- [Task brief]
Each line of the entries below that includes "Tests" belongs in your answer.

(Dataset entries)
════════
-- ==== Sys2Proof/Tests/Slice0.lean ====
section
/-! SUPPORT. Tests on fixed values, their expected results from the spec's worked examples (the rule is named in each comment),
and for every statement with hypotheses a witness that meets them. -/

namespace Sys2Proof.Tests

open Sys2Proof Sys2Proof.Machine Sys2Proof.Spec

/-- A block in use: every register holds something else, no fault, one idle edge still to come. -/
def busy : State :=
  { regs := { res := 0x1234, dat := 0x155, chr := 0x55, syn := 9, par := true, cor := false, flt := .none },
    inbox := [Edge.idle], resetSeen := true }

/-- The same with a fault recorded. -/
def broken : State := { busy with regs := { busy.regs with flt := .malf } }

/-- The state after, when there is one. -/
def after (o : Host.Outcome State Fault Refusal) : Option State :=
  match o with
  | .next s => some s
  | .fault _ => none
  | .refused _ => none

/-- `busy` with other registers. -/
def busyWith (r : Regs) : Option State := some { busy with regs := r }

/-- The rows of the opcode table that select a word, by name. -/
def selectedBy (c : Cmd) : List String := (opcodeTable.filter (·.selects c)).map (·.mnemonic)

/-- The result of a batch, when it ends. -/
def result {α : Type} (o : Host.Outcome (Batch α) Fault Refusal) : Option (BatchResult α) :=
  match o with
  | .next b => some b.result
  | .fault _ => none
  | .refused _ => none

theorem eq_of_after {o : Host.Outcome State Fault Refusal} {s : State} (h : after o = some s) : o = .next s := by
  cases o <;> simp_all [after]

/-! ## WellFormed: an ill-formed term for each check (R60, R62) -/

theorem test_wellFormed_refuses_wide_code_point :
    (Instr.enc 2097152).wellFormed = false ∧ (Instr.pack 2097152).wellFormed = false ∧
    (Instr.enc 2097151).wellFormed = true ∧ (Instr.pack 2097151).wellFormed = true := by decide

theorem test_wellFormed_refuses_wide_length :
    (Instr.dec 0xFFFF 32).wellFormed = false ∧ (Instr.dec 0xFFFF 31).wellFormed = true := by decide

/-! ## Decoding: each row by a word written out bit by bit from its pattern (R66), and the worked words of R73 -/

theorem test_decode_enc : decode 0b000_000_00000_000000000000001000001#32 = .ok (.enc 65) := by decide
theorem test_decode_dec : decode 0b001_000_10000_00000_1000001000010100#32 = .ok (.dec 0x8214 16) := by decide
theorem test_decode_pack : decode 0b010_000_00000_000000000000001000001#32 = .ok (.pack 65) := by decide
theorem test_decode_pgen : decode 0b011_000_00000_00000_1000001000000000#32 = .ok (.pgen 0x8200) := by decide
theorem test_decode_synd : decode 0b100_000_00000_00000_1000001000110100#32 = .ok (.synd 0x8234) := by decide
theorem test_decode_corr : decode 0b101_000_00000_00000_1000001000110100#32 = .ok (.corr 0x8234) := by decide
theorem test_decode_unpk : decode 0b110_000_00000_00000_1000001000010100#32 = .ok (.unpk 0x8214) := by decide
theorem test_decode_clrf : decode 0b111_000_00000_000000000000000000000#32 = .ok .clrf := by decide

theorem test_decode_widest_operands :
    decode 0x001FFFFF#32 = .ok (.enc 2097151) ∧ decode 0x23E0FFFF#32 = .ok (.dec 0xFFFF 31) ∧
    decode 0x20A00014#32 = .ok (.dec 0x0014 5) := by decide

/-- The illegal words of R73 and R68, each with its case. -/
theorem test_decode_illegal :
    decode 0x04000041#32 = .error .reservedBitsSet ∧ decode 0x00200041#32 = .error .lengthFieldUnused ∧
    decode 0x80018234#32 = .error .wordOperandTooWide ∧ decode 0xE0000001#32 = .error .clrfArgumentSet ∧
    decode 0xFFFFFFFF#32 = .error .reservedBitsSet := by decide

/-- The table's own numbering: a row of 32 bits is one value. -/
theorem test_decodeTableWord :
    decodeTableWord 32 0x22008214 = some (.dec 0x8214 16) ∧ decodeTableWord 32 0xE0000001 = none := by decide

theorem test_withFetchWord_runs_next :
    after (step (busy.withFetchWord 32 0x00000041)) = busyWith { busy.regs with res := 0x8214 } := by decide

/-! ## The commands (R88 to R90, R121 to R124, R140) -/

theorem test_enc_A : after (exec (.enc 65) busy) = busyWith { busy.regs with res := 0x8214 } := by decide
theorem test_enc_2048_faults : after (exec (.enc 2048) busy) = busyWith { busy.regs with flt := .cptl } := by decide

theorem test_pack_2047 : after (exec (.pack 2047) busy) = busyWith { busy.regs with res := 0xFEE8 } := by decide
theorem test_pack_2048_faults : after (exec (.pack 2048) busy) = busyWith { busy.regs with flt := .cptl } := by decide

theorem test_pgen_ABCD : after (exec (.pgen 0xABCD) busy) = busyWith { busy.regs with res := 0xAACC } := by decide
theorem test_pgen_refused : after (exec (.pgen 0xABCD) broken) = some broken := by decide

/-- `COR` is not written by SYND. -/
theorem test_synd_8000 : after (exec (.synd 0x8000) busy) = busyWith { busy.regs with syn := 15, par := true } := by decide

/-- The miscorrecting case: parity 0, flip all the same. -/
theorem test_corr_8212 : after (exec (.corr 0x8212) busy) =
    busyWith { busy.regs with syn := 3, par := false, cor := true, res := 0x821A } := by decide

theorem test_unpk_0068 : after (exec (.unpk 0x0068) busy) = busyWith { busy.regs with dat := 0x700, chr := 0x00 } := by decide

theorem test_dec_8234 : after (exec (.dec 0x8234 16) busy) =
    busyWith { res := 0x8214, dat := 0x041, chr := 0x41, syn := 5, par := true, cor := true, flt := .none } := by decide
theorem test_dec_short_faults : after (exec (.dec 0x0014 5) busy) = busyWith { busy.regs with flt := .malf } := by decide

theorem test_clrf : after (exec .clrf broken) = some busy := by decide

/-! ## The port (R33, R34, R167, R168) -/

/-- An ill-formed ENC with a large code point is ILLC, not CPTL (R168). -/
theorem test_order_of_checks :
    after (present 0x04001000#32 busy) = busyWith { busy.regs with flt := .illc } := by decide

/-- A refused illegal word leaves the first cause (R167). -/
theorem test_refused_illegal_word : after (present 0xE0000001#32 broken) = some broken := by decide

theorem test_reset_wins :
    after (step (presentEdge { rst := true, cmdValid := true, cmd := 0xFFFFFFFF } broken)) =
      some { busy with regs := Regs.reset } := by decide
════════
- [Reply]
-- ==== Sys2Proof/Tests/Slice0.lean ====
/-! SUPPORT. Tests on fixed values, their expected results from the spec's worked examples (the rule is named in each comment),
namespace Sys2Proof.Tests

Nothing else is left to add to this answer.